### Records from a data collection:
■ ■ ■ ■ ■
-- ==== Sys2Proof/Machine/Pins.lean ====
section
/-! DEFINITION. Pins that follow the state, and the test access port (R431, R459, R469, R470). -/

namespace Sys2Proof.Machine

open Sys2Proof.Arith

/-! ### The test access port (R469, R470) -/

/-- The identification register (R469). -/
def idcodeWord : Nat := 2 ^ 28 + 0x0600 * 2 ^ 12 + 0x2F5 * 2 + 1

/-- An instruction with the boundary register: the register captures the pins, whose cells the spec does not number (free), and
is loaded with `cells`. -/
def State.boundary (s : State) (ir : JtagIr) (cells : List Bool) : State :=
  { (s.draw cells.length).2 with jtag := { ir := ir, cells := cells, captured := (s.draw cells.length).1 } }

/-- An instruction with another data register, which captures `v`; the boundary register keeps its cells. -/
def State.shortScan (s : State) (ir : JtagIr) (v : Nat) : State :=
  { s with jtag := { s.jtag with ir := ir, captured := v } }

/-- EXTEST. -/
def execExtest (cells : List Bool) (s : State) : Out := .next (s.boundary .extest cells)

/-- SAMPLE/PRELOAD: the pins go on as they are. -/
def execSamplePreload (cells : List Bool) (s : State) : Out := .next (s.boundary .samplePreload cells)

/-- IDCODE. -/
def execIdcode (s : State) : Out := .next (s.shortScan .idcode idcodeWord)

/-- HIGHZ. -/
def execHighz (s : State) : Out := .next (s.shortScan .highz 0)

/-- CLAMP: the cells last loaded hold the pins. -/
def execClamp (s : State) : Out := .next (s.shortScan .clamp 0)

/-- EXTEST_PULSE. -/
def execExtestPulse (cells : List Bool) (s : State) : Out := .next (s.boundary .extestPulse cells)

/-- EXTEST_TRAIN. -/
def execExtestTrain (cells : List Bool) (s : State) : Out := .next (s.boundary .extestTrain cells)

/-- BYPASS: opcode FFh, and every opcode that R469 does not list. -/
def execBypass (opcode : Nat) (s : State) : Out := .next (if opcode ≤ 6 ∨ 255 < opcode then s else s.shortScan .bypass 0)

/-- Test-Logic-Reset selects IDCODE and gives every pin back to its function. -/
def execTestLogicReset (s : State) : Out := .next (s.shortScan .idcode idcodeWord)

/-! ### Pins (R431, R459) -/

/-- The level that the block drives on a pin: none is an input or high impedance. -/
abbrev Drive := Option Bool

/-- The pins of R431, by its rows. -/
inductive PinGroup where
  | sdo | portIn | pdmClk | gpioLow | gpioHigh | faultN | laneTx | pcieTx | clkOut | qspiCsN | ddr | i2c
  deriving DecidableEq, Repr

/-- What R431 has of a pin while its domain is in reset: driven low or high, an input, with a pull-down where `weak`, electrical
idle, or a target that answers. -/
inductive ResetPin where
  | low | high | input (weak : Bool) | idle | active
  deriving DecidableEq, Repr

/-- The domain of a group of pins (R431). -/
def PinGroup.dom : PinGroup → Dom
  | .sdo | .portIn | .pdmClk | .gpioLow | .gpioHigh => .apt
  | .faultN | .i2c => .aon
  | .laneTx => .lnk
  | .pcieTx => .hif
  | .clkOut => .clk
  | .qspiCsN | .ddr => .mem

/-- The state of a group of pins in reset (R431); the pull-downs of a port's pins are those of BCLK and FSYNC. -/
def PinGroup.inReset : PinGroup → ResetPin
  | .sdo | .pdmClk | .faultN | .clkOut | .ddr => .low
  | .gpioLow | .qspiCsN => .high
  | .portIn | .gpioHigh => .input true
  | .laneTx | .pcieTx => .idle
  | .i2c => .active

/-- What holds a group of pins while its domain is in reset, or FAULT_N while any domain from CLK to APT is (R431, R470). -/
def State.pinInReset (s : State) (g : PinGroup) : Option ResetPin :=
  if s.pinsCut then none
  else if s.held g.dom ∨ (g = .faultN ∧ s.fget F.RST_DOMAIN_HELD / 2 ≠ 0) ∨ g = .i2c then some g.inReset else none

/-- FAULT_N (R431). -/
def State.pinFaultN (s : State) : Drive :=
  s.drivesPin (some (!(decide (s.fget F.RST_DOMAIN_HELD / 2 ≠ 0) || decide (s.pairState = 5))))

/-- Whether a SILENCE node drives GPIO line `line` (R104). -/
def Node.drivesLine (n : Node) (line : Nat) : Bool :=
  decide (n.type = T.silence) && bit n.config 6 && decide (bits n.config 5 0 = line)

/-- R459: whether a SILENCE node of a slot that is not EMPTY drives GPIO line `line`. -/
def State.silenceOn (s : State) (line : Nat) : Bool :=
  [0, 1].any (fun k => decide (s.slotState k ≠ 0) && (s.slot k).prog.nodes.any (fun n => n.drivesLine line))

/-- What the block drives on GPIO line `n` (R104, R337, R431, R459, R470). -/
def State.gpioDrive (s : State) (n : Nat) : Drive :=
  s.drivesPin <| if s.held .apt then (if n < 16 then some true else none)
  else if s.fon F.RED_OUTCTL_ACT_EN ∧ s.fget F.RED_OUTCTL_ACT_LINE = n then some s.pair.driving
  else if s.silenceOn n then some (!bit s.eng.amp n)
  else if n < 16 then some true else none

/-- The levels at the balls of GPIO0 to 31 (R459); an input that nothing drives low or high is at `gpioIn`. -/
def State.gpioLevels (s : State) : Nat :=
  ((List.range 32).map (fun n => match s.gpioDrive n with
    | some b => b2n b * 2 ^ n
    | none => if bit s.gpioIn n then 2 ^ n else 0)).sum

end Sys2Proof.Machine
end

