-- ==== Sys2Proof/Machine/Yard.lean ====
section
/-! DEFINITION. The Yard (R345 to R356): arbitration, targets, beats with their statuses, exclusive sequences, the alias
windows, the error log; and the end of a mover transfer, which is a Yard master's (R142). -/

namespace Sys2Proof.Machine

open Sys2Proof.Arith

/-- What a target answers to one beat: status (0 DONE, 1 BUSY, 2 REFUSED, 3 UNMAPPED), data, and the CAUSE to log. -/
structure BeatAns where
  status : Nat := 0
  data : Nat := 0
  cause : Option Nat := none
  deriving DecidableEq, Repr

/-- REFUSED, with a cause: 1 ownership, 2 other. -/
def refuse (cause : Nat) : BeatAns := { status := 2, cause := some cause }

/-- UNMAPPED. -/
def unmapped : BeatAns := { status := 3, cause := some 0 }

/-! ### Targets (R346) -/

/-- The target of an address. -/
def yardTarget (a : Nat) : Nat :=
  if a < 0xA000000 then (if a % 0x2000000 < 0x1800000 then a % 0x2000000 / 0x200000 else 19)
  else if 0x10000000 ≤ a ∧ a < 0x11000000 then 13
  else if 0x11000000 ≤ a ∧ a < 0x11001020 then 14
  else if 0x12000000 ≤ a ∧ a < 0x12200000 then 17
  else if 0x13000000 ≤ a ∧ a < 0x13020000 then 18
  else if 0x20000000 ≤ a ∧ a < 0x30000000 then 15
  else if 0x40000000 ≤ a ∧ a < 0x80000000 then 16
  else if 0x80000000 ≤ a ∧ a < 0x100000000 then 12
  else 19

/-- The Stall of an address of a Paddock or one of its aliases. -/
def stallOf (a : Nat) : Nat := a % 0x2000000 / 0x40000

/-- The domain in which a target lies; registers lie in their own. -/
def targetDom (t : Nat) : Option Dom :=
  match t with
  | 13 => none
  | 14 => some .aon
  | 16 => some .hif
  | 17 => some .eng
  | 19 => none
  | _ => some .mem

/-- Whether a target takes no transactions: its domain is held, or goes idle (R418). -/
def State.targetShut (s : State) (t : Nat) : Bool :=
  match targetDom t with
  | none => false
  | some d => s.held d || s.quiescing d

/-! ### Arbitration (R345, R349, R363) -/

/-- QoS of a transaction before aging. -/
def State.baseQos (s : State) (t : YardTx) : Nat :=
  let q := s.fget (F.YRD_MST_QOS t.master)
  if t.master = 20 then
    (if 12 ≤ yardTarget t.addr ∨ Tbl.get s.weevil.had 0 (yardTarget t.addr) < s.wvShare then 14 else 0)
  else if 6 ≤ t.master ∧ t.master ≤ 9 then min t.qos q
  else if (10 ≤ t.master ∧ t.master ≤ 13) ∨ 18 ≤ t.master then min q 14
  else q

/-- Effective QoS: 0 to 13 rise by 1 for every AGE cycles waited, up to 13; Weevil's does not. -/
def State.effQos (s : State) (t : YardTx) : Nat :=
  let q := s.baseQos t
  if 14 ≤ q ∨ t.master = 20 then q else min 13 (q + t.waited / max 1 (s.fget F.YRD_CTRL_AGE))

/-- Places after the master that the target granted last, in master order. -/
def State.turn (s : State) (t : YardTx) : Nat := (t.master + 23 - Tbl.get s.yard.last 23 (yardTarget t.addr) % 24) % 24

/-- Whether `a` goes before `b` at their target. -/
def State.goesFirst (s : State) (a b : YardTx) : Bool :=
  decide (s.effQos b < s.effQos a) || (decide (s.effQos a = s.effQos b) && decide (s.turn a < s.turn b))

/-- The exclusive sequence open on a Stall. -/
def State.exclOf (s : State) (k : Nat) : Option ExclSeq := Tbl.get s.yard.excl none k

/-- Store it. -/
def State.setExcl (s : State) (k : Nat) (e : Option ExclSeq) : State :=
  { s with yard := { s.yard with excl := Tbl.set s.yard.excl none k e } }

/-- Whether a transaction waits behind another master's exclusive sequence (R351). -/
def State.txBlocked (s : State) (t : YardTx) : Bool :=
  decide (yardTarget t.addr < 12) && decide (t.master ≠ 20) &&
    (match s.exclOf (stallOf t.addr) with
     | some e => decide (e.master ≠ t.master)
     | none => false)

/-! ### Beats -/

/-- A 64-bit word with the bytes that `strobe` enables taken from `v`. -/
def mergeBytes (old v strobe : Nat) : Nat :=
  leNat ((List.range 8).map (fun i => if bit strobe i then v / 256 ^ i % 256 else old / 256 ^ i % 256))

/-- Whether a Stall address lies in the region that Weevil tests (R362). -/
def State.underWeevil (s : State) (a : Nat) : Bool :=
  let p := a / 0x200000
  (s.wvOn || Tbl.get s.weevil.held false p) && !s.underBist p && decide (s.wvPos p = 520 * (a / 0x40000 % 8) + a % 0x40000 / 512)

/-- R356: what an alias window makes of a word. -/
def aliasWord (window old v strobe : Nat) : Nat :=
  let v0 := mergeBytes 0 v strobe
  match window with
  | 0 => mergeBytes old v strobe
  | 1 => (old + v0) % 2 ^ 64
  | 2 => mergeBytes old v strobe
  | 3 => old ||| v0
  | _ => old &&& (2 ^ 64 - 1 - v0)

/-- Whether a beat of kind `kind` at a Stall breaks OWNER (R353, R354). -/
def State.ownerRefuses (s : State) (k master kind : Nat) : Bool :=
  let o := s.fget (F.MEM_STALL_OWNER k)
  s.fon (F.MEM_STALL_PEND k) || decide (o = 31) || (decide (o ≤ 23) && decide (o ≠ master)) ||
    (decide (o = 30) && decide (kind ≠ 0) && decide (master ≠ 20))

/-- A beat at a Stall (R352, R353, R355, R356). What the stages keep in Stalls 0 to 63 is not laid out by the rules: reads
of them return free values. -/
def State.stallBeat (s : State) (t : YardTx) (a : Nat) (b : YardBeat) : BeatAns × State :=
  let w := a / 0x2000000
  let o := a % 0x2000000
  let k := o / 0x40000
  let burst := decide (t.beats.length ≠ 1)
  if (k < 64 ∧ w ≠ 0) ∨ (w = 0 ∧ t.kind = 2) ∨ ((w = 1 ∨ w = 2) ∧ burst) then (refuse 2, s)
  else if s.ownerRefuses k t.master t.kind then (refuse 1, s)
  else if t.kind = 0 ∧ k < 64 ∧ b.meets ∧ ¬ s.underWeevil o then
    let d := s.draw 64
    ({ status := 1, data := d.1 }, (d.2.fset (F.MEM_STALL_BUSY k) 1).bump (A.YRD_CONF t.master))
  else
    let reads := decide (t.kind = 0) || decide (w ≠ 0)
    if reads ∧ b.chk = .double then (refuse 2, s.stallEcc o true)
    else
      let s := if reads ∧ b.chk = .single then s.stallEcc o false else s
      let d := if k < 64 then s.draw 64 else (leNat ((List.range 8).map (fun i => (s.stallByte (o + i)).toNat)), s)
      let s := d.2
      if t.kind = 0 then ({ data := d.1 }, s)
      else ({ data := if t.kind = 2 then d.1 else 0 }, s.setStallBytes o (leBytes 8 (aliasWord w d.1 b.data.toNat b.strobe.toNat)))

/-- The registers of a beat that its byte enables pick: whole registers only (R7). -/
def beatRegs (o strobe : Nat) : Option (List (Nat × Nat)) :=
  if (strobe % 16 ≠ 0 ∧ strobe % 16 ≠ 15) ∨ (strobe / 16 ≠ 0 ∧ strobe / 16 ≠ 15) then none
  else some ((if strobe % 16 = 15 then [(o, 0)] else []) ++ (if strobe / 16 = 15 then [(o + 4, 32)] else []))

/-- A beat at the register space. -/
def State.regBeat (s : State) (t : YardTx) (a : Nat) (b : YardBeat) : BeatAns × State :=
  match beatRegs (a - 0x10000000) b.strobe.toNat with
  | none => (refuse 2, s)
  | some l =>
    if l.any (fun r => !allocated r.1) then (unmapped, s)
    else if t.kind = 2 ∨ l.any (fun r => match regDef r.1 with | some d => s.quiescing d.dom | none => false) then (refuse 2, s)
    else if t.kind = 1 then
      ({}, forEach l s (fun s r => s.writeReg t.rid r.1 (BitVec.ofNat 32 (b.data.toNat / 2 ^ r.2))))
    else
      let r := l.foldl (fun (acc : Nat × State) r =>
        let x := acc.2.readReg t.master t.rid r.1
        (acc.1 + x.1.toNat * 2 ^ r.2, x.2)) (0, s)
      ({ data := r.1 }, r.2)

/-- A beat at the Tack room and the backup registers (R428, R429). -/
def State.tackBeat (s : State) (t : YardTx) (a : Nat) (b : YardBeat) : BeatAns × State :=
  let o := a - tackBase
  if t.kind = 2 then (refuse 2, s)
  else if o < 0x1000 then
    let old := leAt s.mem a 8
    if t.kind = 0 then ({ data := old }, s) else ({}, s.writeTack o 8 (mergeBytes old b.data.toNat b.strobe.toNat))
  else
    let n := (o - 0x1000) / 4
    let old := (s.reg (A.RST_BKP n)).toNat + (s.reg (A.RST_BKP (n + 1))).toNat * 2 ^ 32
    if t.kind = 0 then ({ data := old }, s)
    else
      let v := mergeBytes old b.data.toNat b.strobe.toNat
      let put := fun (s : State) (i lanes : Nat) => if lanes = 0 then s else s.writeBackup (n + i) (BitVec.ofNat 32 (v / 2 ^ (32 * i)))
      ({}, put (put s 0 (b.strobe.toNat % 16)) 1 (b.strobe.toNat / 16))

/-- A beat at a Scarab core's local RAM (R113, R114). -/
def State.ramBeat (s : State) (t : YardTx) (a : Nat) (b : YardBeat) : BeatAns × State :=
  let old := leAt s.mem a 8
  if t.kind = 2 then (refuse 2, s)
  else if t.kind = 0 then
    (if b.chk = .double then (refuse 2, s)
     else ({ data := old }, if b.chk = .single then s.bump (A.SCB_ECC_CNT ((a - 0x12000000) / 0x10000)) else s))
  else ({}, { s with mem := setLe s.mem a 8 (mergeBytes old b.data.toNat b.strobe.toNat) })

/-- Whether a bulk address lies in the delay region of a program that has bulk delay lines: its layout is the engine's own
(R368). -/
def State.inDelayRegion (s : State) (a : Nat) : Bool :=
  let base := s.fget F.BLK_DLY_BASE_BASE * 2 ^ 26
  decide (base ≤ a) && decide (a < base + 2 ^ 29) && s.running.any (fun p => p.nodes.any (fun n => decide (n.type = T.bulkDly)))

/-- Bulk address of an address of the bulk window, by the window register of the master (R350). -/
def State.bulkAddr (s : State) (master a : Nat) : Nat := s.fget (F.YRD_MST_BWIN master) * 2 ^ 31 + (a - 0x80000000)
■ ■ ■ ■ ■
### TRY IT:
All that should appear in the response is the run of lines from the first line of the entries through the line containing "(s.draw cells.length).2 with", copied exactly.

### ANSWER SECTION:
-- ==== Sys2Proof/Machine/Pins.lean ====
section
/-! DEFINITION. Pins that follow the state, and the test access port (R431, R459, R469, R470). -/

namespace Sys2Proof.Machine

open Sys2Proof.Arith

/-! ### The test access port (R469, R470) -/

/-- The identification register (R469). -/
def idcodeWord : Nat := 2 ^ 28 + 0x0600 * 2 ^ 12 + 0x2F5 * 2 + 1

/-- An instruction with the boundary register: the register captures the pins, whose cells the spec does not number (free), and
is loaded with `cells`. -/
def State.boundary (s : State) (ir : JtagIr) (cells : List Bool) : State :=
  { (s.draw cells.length).2 with jtag := { ir := ir, cells := cells, captured := (s.draw cells.length).1 } }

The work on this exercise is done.